:: Data supplied ::

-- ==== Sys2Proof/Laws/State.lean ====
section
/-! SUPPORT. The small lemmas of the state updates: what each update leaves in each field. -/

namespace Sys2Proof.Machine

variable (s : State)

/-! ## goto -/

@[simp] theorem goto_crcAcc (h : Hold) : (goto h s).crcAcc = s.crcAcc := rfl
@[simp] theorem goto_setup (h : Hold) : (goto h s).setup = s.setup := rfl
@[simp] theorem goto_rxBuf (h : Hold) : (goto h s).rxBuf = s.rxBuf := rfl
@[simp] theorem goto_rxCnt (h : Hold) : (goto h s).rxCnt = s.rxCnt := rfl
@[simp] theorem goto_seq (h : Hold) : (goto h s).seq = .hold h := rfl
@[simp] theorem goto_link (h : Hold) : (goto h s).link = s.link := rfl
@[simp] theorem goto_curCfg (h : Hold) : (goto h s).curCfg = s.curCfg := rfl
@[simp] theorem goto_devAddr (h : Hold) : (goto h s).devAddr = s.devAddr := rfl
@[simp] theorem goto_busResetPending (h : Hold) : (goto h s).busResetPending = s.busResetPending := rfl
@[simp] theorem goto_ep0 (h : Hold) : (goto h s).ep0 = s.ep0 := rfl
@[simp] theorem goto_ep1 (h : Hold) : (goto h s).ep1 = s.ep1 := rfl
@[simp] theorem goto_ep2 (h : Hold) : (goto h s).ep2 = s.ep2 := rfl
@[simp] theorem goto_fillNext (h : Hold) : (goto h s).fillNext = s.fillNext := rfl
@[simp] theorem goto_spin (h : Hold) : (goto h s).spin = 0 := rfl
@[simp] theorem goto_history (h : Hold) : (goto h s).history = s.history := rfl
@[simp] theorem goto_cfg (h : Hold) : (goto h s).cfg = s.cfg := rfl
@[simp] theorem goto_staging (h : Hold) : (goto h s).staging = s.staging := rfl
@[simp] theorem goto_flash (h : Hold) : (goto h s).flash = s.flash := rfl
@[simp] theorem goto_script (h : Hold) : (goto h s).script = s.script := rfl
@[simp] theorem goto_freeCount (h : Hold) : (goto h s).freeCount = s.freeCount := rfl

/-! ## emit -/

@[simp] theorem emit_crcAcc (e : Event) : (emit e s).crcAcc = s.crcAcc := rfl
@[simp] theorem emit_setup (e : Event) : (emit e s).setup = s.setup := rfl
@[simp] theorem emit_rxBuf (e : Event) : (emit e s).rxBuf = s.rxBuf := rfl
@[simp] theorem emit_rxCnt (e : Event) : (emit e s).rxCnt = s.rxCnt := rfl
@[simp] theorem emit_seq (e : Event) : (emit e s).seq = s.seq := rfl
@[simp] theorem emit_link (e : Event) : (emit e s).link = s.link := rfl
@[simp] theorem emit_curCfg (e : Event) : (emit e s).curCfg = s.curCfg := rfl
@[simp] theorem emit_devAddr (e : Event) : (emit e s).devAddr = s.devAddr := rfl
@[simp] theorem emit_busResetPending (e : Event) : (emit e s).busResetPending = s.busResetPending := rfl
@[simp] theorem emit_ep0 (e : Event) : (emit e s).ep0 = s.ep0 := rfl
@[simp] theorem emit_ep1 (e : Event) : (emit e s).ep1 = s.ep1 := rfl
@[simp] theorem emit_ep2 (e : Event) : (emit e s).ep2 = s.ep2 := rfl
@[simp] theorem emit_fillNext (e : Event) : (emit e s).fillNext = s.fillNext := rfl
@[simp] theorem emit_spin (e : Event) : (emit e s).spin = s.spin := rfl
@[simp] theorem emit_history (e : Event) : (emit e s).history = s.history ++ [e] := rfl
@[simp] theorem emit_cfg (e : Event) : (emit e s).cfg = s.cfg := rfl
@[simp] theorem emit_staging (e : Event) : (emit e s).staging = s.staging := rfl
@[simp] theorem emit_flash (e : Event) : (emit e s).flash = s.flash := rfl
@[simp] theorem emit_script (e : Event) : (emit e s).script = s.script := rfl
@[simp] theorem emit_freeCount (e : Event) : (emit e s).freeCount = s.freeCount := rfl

:::
:: Data supplied ::

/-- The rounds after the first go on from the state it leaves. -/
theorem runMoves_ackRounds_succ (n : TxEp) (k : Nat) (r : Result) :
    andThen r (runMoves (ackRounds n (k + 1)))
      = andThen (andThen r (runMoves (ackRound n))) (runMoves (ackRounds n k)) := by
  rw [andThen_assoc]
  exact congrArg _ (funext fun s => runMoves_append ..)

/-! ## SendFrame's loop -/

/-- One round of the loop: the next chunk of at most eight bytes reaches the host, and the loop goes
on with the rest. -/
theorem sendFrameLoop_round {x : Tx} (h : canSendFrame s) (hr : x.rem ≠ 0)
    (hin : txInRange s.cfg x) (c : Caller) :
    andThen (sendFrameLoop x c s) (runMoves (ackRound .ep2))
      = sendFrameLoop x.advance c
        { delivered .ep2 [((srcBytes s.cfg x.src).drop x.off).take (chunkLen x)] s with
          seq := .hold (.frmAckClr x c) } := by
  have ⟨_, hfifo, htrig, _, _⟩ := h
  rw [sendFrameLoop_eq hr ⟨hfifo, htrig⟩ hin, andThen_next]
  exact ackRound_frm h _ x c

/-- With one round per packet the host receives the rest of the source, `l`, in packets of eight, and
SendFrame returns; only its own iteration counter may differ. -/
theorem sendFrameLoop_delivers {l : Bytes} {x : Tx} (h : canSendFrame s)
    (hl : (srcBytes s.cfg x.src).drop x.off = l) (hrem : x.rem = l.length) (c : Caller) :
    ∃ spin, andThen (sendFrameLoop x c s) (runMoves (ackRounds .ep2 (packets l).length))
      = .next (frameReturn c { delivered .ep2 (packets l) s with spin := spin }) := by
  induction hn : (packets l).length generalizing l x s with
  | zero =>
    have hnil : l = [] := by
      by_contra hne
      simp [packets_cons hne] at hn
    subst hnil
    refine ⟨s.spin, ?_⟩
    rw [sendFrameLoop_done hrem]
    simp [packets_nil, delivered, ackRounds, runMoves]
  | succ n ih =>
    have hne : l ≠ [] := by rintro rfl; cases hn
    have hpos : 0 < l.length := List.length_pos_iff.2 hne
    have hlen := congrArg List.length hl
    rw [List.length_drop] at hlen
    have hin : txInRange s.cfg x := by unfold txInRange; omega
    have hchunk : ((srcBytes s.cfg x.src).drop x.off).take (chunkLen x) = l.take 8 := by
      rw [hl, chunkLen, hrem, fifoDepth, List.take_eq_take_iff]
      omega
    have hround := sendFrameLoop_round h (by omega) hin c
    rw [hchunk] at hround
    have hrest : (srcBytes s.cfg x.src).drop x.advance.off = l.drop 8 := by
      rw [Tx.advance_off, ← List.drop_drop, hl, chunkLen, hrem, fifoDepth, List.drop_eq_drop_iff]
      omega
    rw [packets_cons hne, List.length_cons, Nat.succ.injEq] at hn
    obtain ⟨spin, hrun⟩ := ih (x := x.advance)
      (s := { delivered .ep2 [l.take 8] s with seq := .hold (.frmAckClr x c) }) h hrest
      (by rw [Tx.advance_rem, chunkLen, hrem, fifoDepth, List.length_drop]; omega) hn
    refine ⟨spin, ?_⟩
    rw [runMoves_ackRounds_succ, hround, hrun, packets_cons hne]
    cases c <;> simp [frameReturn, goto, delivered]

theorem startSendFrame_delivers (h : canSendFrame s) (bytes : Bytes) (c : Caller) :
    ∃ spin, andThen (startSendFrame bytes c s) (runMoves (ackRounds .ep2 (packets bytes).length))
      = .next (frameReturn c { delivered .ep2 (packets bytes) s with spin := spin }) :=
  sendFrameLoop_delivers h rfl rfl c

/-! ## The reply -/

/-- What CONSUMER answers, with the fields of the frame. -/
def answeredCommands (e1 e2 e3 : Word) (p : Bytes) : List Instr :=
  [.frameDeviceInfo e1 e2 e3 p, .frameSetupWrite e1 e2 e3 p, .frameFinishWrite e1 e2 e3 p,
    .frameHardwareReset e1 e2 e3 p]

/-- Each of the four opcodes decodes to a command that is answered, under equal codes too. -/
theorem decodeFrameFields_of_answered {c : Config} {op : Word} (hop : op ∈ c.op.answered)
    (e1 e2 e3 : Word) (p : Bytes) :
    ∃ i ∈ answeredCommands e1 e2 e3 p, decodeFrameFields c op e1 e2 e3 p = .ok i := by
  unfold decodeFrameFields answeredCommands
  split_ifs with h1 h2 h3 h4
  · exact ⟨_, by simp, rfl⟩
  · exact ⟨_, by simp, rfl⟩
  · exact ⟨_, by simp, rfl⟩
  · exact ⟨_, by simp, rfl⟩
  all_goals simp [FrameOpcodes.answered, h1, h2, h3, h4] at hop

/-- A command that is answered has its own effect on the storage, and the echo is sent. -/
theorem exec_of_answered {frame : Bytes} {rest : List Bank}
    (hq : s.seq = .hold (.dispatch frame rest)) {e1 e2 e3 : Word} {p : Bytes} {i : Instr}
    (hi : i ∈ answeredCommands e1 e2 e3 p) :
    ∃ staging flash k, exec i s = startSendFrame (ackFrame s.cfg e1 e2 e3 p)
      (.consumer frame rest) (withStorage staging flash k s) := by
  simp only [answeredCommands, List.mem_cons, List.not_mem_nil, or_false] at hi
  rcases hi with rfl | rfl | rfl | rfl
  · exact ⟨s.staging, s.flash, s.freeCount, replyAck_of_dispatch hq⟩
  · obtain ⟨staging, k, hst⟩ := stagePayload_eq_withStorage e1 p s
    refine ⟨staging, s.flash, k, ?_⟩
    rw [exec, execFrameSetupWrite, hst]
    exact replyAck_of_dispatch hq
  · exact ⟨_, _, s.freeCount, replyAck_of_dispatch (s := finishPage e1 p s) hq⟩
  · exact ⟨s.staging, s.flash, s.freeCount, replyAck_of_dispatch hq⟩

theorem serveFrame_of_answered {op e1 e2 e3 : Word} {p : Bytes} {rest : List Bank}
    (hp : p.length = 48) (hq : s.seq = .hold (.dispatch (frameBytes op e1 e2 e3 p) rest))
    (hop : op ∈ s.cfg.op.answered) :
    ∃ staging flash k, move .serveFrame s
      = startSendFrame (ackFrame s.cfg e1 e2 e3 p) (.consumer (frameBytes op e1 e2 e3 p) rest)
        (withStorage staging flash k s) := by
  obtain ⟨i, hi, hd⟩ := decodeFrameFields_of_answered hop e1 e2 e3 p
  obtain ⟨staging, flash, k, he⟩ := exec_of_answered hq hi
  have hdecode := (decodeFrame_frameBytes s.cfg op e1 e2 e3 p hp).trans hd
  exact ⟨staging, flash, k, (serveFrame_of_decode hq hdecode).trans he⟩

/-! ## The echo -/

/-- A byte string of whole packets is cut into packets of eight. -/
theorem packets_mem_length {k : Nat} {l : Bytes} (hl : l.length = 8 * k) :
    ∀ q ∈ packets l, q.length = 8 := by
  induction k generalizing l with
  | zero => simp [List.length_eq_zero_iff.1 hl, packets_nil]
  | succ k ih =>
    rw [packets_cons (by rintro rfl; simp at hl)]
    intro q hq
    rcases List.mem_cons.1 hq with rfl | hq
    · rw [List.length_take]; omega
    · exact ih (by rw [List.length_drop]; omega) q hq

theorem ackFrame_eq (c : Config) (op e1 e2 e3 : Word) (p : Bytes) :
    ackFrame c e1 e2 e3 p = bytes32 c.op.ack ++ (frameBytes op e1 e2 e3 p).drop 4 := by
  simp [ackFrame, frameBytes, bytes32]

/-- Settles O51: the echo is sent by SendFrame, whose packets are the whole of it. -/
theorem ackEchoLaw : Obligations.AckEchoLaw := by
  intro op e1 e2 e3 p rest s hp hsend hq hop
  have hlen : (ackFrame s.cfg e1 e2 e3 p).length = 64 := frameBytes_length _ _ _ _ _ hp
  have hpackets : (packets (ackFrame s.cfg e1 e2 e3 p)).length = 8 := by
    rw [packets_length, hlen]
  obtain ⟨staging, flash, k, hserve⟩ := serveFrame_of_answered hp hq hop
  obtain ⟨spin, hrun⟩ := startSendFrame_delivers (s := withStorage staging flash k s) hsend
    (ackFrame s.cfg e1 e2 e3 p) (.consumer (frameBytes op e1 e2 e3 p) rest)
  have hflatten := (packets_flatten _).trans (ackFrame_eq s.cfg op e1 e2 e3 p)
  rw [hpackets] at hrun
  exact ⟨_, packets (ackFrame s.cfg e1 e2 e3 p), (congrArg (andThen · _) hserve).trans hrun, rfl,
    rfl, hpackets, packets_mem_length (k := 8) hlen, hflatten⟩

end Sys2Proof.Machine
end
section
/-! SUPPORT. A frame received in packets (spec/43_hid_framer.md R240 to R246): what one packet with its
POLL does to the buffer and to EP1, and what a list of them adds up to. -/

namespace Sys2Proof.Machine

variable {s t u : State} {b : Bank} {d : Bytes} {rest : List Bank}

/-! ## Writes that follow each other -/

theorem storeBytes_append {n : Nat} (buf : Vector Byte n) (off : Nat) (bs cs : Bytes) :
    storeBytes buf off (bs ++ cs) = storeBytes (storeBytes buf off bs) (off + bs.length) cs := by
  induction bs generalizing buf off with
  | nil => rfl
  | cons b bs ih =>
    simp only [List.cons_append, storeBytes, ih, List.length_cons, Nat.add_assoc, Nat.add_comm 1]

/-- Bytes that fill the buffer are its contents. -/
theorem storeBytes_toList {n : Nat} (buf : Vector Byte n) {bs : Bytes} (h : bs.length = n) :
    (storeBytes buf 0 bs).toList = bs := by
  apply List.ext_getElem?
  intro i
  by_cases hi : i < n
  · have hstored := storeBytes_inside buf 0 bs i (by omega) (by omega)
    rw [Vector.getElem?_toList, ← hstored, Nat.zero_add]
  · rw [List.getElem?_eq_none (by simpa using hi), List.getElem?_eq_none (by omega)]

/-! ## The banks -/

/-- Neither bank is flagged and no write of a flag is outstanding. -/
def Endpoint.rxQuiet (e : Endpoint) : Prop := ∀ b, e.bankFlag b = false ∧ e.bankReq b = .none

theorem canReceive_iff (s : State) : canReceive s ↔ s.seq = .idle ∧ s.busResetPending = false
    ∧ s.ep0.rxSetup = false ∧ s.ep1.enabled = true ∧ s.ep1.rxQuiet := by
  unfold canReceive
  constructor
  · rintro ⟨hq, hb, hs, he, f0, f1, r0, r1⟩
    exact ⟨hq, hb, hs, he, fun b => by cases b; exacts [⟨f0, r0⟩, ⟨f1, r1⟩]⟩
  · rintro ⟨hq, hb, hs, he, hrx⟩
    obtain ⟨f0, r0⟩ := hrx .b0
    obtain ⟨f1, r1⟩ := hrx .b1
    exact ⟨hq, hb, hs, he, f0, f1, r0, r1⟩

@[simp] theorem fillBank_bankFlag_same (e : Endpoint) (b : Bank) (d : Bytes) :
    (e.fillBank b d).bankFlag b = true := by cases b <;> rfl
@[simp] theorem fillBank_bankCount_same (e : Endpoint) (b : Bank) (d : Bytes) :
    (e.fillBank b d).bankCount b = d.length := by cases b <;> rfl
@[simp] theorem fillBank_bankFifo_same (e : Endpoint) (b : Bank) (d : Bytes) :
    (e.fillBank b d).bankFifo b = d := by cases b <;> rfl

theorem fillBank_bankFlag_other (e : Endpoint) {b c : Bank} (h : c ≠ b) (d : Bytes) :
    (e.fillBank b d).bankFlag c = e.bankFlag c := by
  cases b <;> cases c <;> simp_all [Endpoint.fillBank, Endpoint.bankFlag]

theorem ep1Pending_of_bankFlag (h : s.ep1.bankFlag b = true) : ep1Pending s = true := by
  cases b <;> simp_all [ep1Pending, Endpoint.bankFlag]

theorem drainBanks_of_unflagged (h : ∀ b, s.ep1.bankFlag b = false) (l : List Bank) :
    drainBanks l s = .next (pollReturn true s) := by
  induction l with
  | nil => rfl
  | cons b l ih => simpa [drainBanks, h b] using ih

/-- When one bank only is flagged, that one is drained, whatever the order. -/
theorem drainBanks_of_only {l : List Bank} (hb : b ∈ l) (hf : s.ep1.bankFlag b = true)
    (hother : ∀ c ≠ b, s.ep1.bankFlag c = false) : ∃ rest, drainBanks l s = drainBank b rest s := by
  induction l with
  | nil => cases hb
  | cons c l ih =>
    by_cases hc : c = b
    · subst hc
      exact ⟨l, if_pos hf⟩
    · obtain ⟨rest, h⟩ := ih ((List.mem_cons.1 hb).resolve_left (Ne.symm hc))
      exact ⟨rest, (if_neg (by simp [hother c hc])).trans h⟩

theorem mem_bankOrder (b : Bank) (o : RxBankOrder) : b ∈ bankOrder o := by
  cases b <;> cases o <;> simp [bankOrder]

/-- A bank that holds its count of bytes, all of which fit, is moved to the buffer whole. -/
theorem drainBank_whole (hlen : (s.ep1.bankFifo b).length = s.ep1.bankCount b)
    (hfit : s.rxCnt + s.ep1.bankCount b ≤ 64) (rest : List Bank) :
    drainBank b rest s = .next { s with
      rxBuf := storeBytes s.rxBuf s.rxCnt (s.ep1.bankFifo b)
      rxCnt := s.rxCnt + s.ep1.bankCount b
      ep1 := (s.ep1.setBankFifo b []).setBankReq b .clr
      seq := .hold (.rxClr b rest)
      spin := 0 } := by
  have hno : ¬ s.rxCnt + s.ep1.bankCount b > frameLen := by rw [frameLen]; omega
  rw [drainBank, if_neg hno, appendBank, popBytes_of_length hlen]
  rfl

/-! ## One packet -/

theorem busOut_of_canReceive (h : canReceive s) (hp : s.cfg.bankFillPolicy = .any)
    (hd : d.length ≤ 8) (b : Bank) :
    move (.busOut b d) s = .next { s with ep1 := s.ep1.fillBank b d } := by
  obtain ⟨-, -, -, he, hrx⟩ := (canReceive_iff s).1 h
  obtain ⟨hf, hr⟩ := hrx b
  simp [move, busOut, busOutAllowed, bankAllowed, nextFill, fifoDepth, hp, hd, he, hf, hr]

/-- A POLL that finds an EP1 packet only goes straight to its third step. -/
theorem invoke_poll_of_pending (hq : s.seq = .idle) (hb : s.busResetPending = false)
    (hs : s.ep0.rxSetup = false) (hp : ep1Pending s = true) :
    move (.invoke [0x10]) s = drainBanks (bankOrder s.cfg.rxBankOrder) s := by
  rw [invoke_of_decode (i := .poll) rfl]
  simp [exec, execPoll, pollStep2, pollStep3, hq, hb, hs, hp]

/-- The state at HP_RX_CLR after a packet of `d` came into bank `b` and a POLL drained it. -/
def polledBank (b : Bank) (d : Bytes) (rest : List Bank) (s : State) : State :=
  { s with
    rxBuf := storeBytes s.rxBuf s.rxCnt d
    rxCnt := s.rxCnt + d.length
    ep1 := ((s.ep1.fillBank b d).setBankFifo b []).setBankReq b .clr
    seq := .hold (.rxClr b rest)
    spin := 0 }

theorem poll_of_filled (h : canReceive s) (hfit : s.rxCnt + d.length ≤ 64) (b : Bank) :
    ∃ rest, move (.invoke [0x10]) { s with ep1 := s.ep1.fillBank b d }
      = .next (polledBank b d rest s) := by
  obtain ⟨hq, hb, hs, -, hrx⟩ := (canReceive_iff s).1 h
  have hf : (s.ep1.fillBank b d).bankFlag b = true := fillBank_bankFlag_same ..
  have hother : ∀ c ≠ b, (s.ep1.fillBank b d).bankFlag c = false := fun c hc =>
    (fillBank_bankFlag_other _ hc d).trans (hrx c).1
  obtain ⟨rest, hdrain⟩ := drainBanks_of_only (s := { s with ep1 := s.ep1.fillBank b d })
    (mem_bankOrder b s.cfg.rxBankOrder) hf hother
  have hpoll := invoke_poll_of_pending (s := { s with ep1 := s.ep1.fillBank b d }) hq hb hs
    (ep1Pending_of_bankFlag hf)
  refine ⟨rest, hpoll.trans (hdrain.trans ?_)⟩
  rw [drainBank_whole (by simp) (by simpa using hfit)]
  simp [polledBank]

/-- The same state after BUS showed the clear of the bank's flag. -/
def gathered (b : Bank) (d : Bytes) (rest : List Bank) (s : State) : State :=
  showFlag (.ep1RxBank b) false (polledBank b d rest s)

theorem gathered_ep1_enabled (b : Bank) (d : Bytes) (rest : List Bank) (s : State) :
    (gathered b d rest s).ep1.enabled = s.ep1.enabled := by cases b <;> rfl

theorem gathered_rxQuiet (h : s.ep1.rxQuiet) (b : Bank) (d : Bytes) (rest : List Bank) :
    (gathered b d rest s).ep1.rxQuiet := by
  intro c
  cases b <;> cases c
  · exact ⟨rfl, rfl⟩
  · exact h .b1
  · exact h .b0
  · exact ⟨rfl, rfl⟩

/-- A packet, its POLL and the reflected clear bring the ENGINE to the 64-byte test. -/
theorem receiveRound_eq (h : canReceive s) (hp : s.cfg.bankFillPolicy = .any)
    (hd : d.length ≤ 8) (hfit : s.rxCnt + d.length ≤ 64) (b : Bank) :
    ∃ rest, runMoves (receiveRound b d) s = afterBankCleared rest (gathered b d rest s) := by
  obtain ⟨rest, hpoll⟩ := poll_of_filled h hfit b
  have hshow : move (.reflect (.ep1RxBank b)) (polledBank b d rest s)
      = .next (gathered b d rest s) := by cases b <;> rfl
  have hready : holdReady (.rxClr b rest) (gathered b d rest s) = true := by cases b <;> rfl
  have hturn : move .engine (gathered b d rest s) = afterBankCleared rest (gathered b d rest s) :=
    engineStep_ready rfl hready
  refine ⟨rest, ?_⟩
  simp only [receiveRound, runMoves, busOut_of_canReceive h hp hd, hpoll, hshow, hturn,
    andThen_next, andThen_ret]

:::

Description of the task - Look above for every line with the word "frmAckClr" and copy it.

Result of this task -
          seq := .hold (.frmAckClr x c) } := by
      (s := { delivered .ep2 [l.take 8] s with seq := .hold (.frmAckClr x c) }) h hrest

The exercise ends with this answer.